Assembly Block Diverges from Solidity's Memory Model

One of the assembly blocks marked as memory safe contains operations that might be memory unsafe according to the Solidity documentation. The reason is that the return data size might be greater than the scratch space for some WETH implementations.

Consider using the free memory pointer to retrieve an unused memory location as implemented in the safeWithdraw function.

Update: Resolved in pull request #104 at commit ac7d637.

Notes & Additional Information

Code Clarity Suggestions

The tokenBalanceOf function returns the balance of a specific token for a specific address, minus 1. However, the function name suggests that it simply returns the token balance of the provided address. This might be confusing for some readers.

Consider either moving the subtraction out of the function as implemented in the previous case within the same switch statement. Alternatively, consider renaming the function.

Update: Resolved in pull request #276 at commit 6c22250.

Reliance on External Slippage Protection

For swaps via Curve pools, the Aggregation protocol relies on slippage protection being implemented by the pools. While we were not able to bypass the slippage protection, the Aggregation protocol nonetheless allows for reentrancy.

Consider adding slippage protection at the protocol level in a way similar to how it is done for Uniswap pools.

Update: Resolved in pull request #270 at commit 9bd2950.

Lack of Security Contact

Providing a specific security contact (such as an email or ENS name) within a smart contract significantly simplifies the process for individuals to communicate if they identify a vulnerability in the code. This practice proves beneficial as it permits the code owners to dictate the communication channel for vulnerability disclosure, eliminating the risk of miscommunication or failure to report due to a lack of knowledge on how to do so. Additionally, if the contract incorporates third-party libraries and a bug surfaces in these, it becomes easier for the maintainers of those libraries to make contact with the appropriate person about the problem and provide mitigation instructions.

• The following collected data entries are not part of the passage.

-- ==== Sys2Proof/Machine/LineTest.lean ====
section
/-!
DEFINITION. Line testing (chapter 4): pairs, the decision at the settle timer's expiry, the result at the section, and
the requests of the Test Arbiter and the Line Test Unit.
-/

namespace Sys2Proof.Machine

/-! ### Pairs (R82) -/

/-- Place a pair at the head of the window and keep the eight newest. -/
def TestContext.addPair (u ubus : Nat) (t : TestContext) : TestContext :=
  { t with pairs := ((u, ubus) :: t.pairs).take 8 }

/-- The frame's delivery to the Line Test Unit: an open context whose section has a sample set in a frame with a bus
voltage takes the pair (R3, R82). -/
def TestContext.deliver (f : SampleFrame) (t : TestContext) : TestContext :=
  if f.valid[t.sec] && f.ubusValid then t.addPair f.voltage[t.sec] f.ubus else t

/-- The frame is delivered to both contexts (R82). -/
def deliverToLineTest (f : SampleFrame) (s : State) : State :=
  s.modArb fun a => { a with contexts := a.contexts.map (Option.map (TestContext.deliver f)) }

/-! ### The decision (R83 to R86) -/

/-- The least bus voltage a test needs, 400 V (R83). -/
def busLowLimit : Nat := 1600

/-- Mean of a list, rounded down, 0 for none. -/
def mean (l : List Nat) : Nat := l.sum / l.length

/-- Load resistance in tenths of an ohm (R84). -/
def loadResistance (rt us ub : Nat) : Nat :=
  if ub ≤ us then 65535 else min 65535 (10 * rt * us / (ub - us))

/-- Expected resistance of `nPresent` vehicles (R85). -/
def expectedResistance (rveh nPresent : Nat) : Nat := if nPresent = 0 then 65535 else rveh / nPresent

/-- Clearance level (R85). -/
def clearanceLevel (rclear rexp : Nat) : Nat := min rclear (rexp * 3 / 4)

/-- Classification by the first line of R86's table that applies. -/
def classify (rload rc rfault : Nat) : TestResult :=
  if rc ≤ rfault then .inconclusive
  else if rc ≤ rload then .clear
  else if rload < rfault then .fault
  else .inconclusive

/-- The test is decided from its context (R83 to R87). -/
def decideTest (c : Circuit) (t : TestContext) (s : State) : TestRecord :=
  let k := s.secs[t.sec].settings
  let us := mean (t.pairs.map (·.1))
  let ub := mean (t.pairs.map (·.2))
  let nPresent := s.present t.sec
  let base : TestRecord :=
    { result := .noSupply, reason := .none, us, ub, rload := 65535, nPresent, rexp := 0, rc := 0, circuit := c
      pairs := t.pairs.length, time := s.clock }
  if t.pairs.length < 8 then { base with reason := .measurement }
  else if ub < busLowLimit then { base with reason := .busLow }
  else
    let rload := loadResistance k.resistor us ub
    let rexp := expectedResistance k.vehicle nPresent
    let rc := clearanceLevel k.clearLevel rexp
    { base with result := classify rload rc k.faultLevel, rload, rexp, rc }

/-- A result reaches the section: taken in LINE_TEST, else discarded (R58, R88). -/
def takeResult (n : Sec) (result : TestResult) (s : State) : State :=
  if s.secs[n].state = .lineTest then
    let s := releaseCircuit n s
    let r := s.secs[n]
    match result with
    | .clear => enterClosing n s
    | .fault =>
      match r.nextDead with
      | some k => enterDead n k s
      | none => enterLockout n .testFault s
    | .inconclusive => enterHeld n s
    | .noSupply =>
      let s := s.modSec n fun r =>
        { r with holds := { r.holds with noSupply := true }, attempt := if r.manual then r.attempt else r.attempt - 1 }
      enterDead n (if r.manual then 1 else r.attempt - 1 + 1) s
  else s

/-- The settle timer of circuit `c` expires (R83, R87): context closed, record written, TEST RESULT queued, result handed
over. -/
def settleExpired (c : Circuit) (s : State) : State :=
  match s.arb.contexts[c] with
  | none => s
  | some t =>
    let d := decideTest c t s
    let s := s.modArb fun a => { a with contexts := a.contexts.set c none }
    let s := s.modSec t.sec fun r => { r with lastTest := some d }
    let s := queueNotice .testResult (if d.result = .clear then 1 else 5) (.sec t.sec)
      [word d.us, word d.ub, word d.rload, word (testWord d.result d.reason d.nPresent)] s
    takeResult t.sec d.result s

/-! ### Requests -/

/-- Circuit count, holders and waiting list (R76). -/
def arbiterFields (a : Arbiter) : List ReplyField :=
  [.nat 1 a.count, fieldNoOpt a.holders[0], fieldNoOpt a.holders[1]] ++ a.waiting.map fun n => fieldNo (number n)

/-- SET TEST CIRCUITS (R76). -/
def setTestCircuits (p : List Byte) (s : State) : Answer :=
  let s := applyGrants (s.modArb fun a => { a with count := clamp 1 2 (octetAt p 0) })
  accept s (arbiterFields s.arb)

/-- A circuit's running test: time remaining and pair count, absent where no test runs (R89). -/
def contextFields : Option TestContext → List ReplyField
  | none => [.absent 4, .absent 2]
  | some t => [fieldMs t.settle, fieldVal t.pairs.length]

/-- GET TEST STATUS (R76, R89). -/
def getTestStatus (s : State) : Answer :=
  accept s (arbiterFields s.arb ++ contextFields s.arb.contexts[0] ++ contextFields s.arb.contexts[1])

/-- A last test record in its reply, every field absent when there is none (R87, R90). -/
def testFields : Option TestRecord → List ReplyField
  | none =>
    [.absent 1, .absent 1, .absent 2, .absent 2, .absent 2, .absent 2, .absent 2, .absent 2, .absent 1, .absent 2,
      .absent 4]
  | some t =>
    [fieldCode t.result.code, fieldCode t.reason.code, fieldVal t.us, fieldVal t.ub, fieldVal t.rload,
      fieldVal t.nPresent, fieldVal t.rexp, fieldVal t.rc, fieldNo (number t.circuit), fieldVal t.pairs,
      fieldMs t.time.toNat]

/-- GET TEST RESULT (R90). -/
def getTestResult (p : List Byte) (s : State) : Answer :=
  naming 8 p (fun n s => accept s (testFields s.secs[n].lastTest)) s

/-! ### The commands of this family -/

/-- SETTLE_TIMER_EXPIRY (R83). -/
def execSettleTimerExpiry (c : Circuit) (s : State) : Host.Outcome State Fault Refusal := .next (settleExpired c s)

/-- The request SET_TEST_CIRCUITS is taken (R76). -/
def reqSetTestCircuits (p : List Byte) (s : State) : State := takeFixed 0x20 1 false p (setTestCircuits p) s

/-- SET_TEST_CIRCUITS (R76). -/
def execSetTestCircuits (p : List Byte) (s : State) : Host.Outcome State Fault Refusal := .next (reqSetTestCircuits p s)

/-- The request GET_TEST_STATUS is taken (R89). -/
def reqGetTestStatus (p : List Byte) (s : State) : State := takeFixed 0x21 0 true p getTestStatus s

/-- GET_TEST_STATUS (R89). -/
def execGetTestStatus (p : List Byte) (s : State) : Host.Outcome State Fault Refusal := .next (reqGetTestStatus p s)

/-- The request GET_TEST_RESULT is taken (R90). -/
def reqGetTestResult (p : List Byte) (s : State) : State := takeFixed 0x22 1 true p (getTestResult p) s

/-- GET_TEST_RESULT (R90). -/
def execGetTestResult (p : List Byte) (s : State) : Host.Outcome State Fault Refusal := .next (reqGetTestResult p s)

end Sys2Proof.Machine
end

Throughout the codebase, there are contracts that do not have a security contact:

The AggregationRouterV6 contract
The ClipperRouter contract
The GenericRouter contract
The UnoswapRouter contract

Consider adding a NatSpec comment containing a security contact above the contract definition. Using the @custom:security-contact convention is recommended as it has been adopted by the OpenZeppelin Wizard and the ethereum-lists.

Update: Acknowledged, will resolve. The 1inch team stated that they will follow this practice in the future.

Unused Errors

Throughout the codebase, several unused errors were identified:

The ZeroReturnAmount error in GenericRouter.sol
The SwapAmountTooLarge error in UnoswapRouter.sol

To improve the overall clarity, intentionality, and readability of the codebase, consider either using or removing any unused errors.

Update: Resolved in pull request #276 at commits d6fac8e and 1a7ff67.

Conclusion

The 1inch Aggregation Protocol provides a common interface to perform atomic swaps against a wide variety of pools (such as Clipper, Curve, Uniswap-like V2 and V3 pools) and even more generic swaps via custom executors. This is so that users can benefit from the best prices available across a myriad of different decentralized exchanges. We found the codebase to be very well-written, thoroughly documented and optimized for gas consumption.

No major issues were found during the audit, although some best practice recommendations were made in order to make the 1inch codebase even more robust. We focused on ensuring that the fixes and enhancements implemented on this diff audit work as expected and maintain high security standards.

The team was very responsive throughout the engagement, providing us with the necessary insight to expedite our understanding of the changes implemented and how they affect the codebase.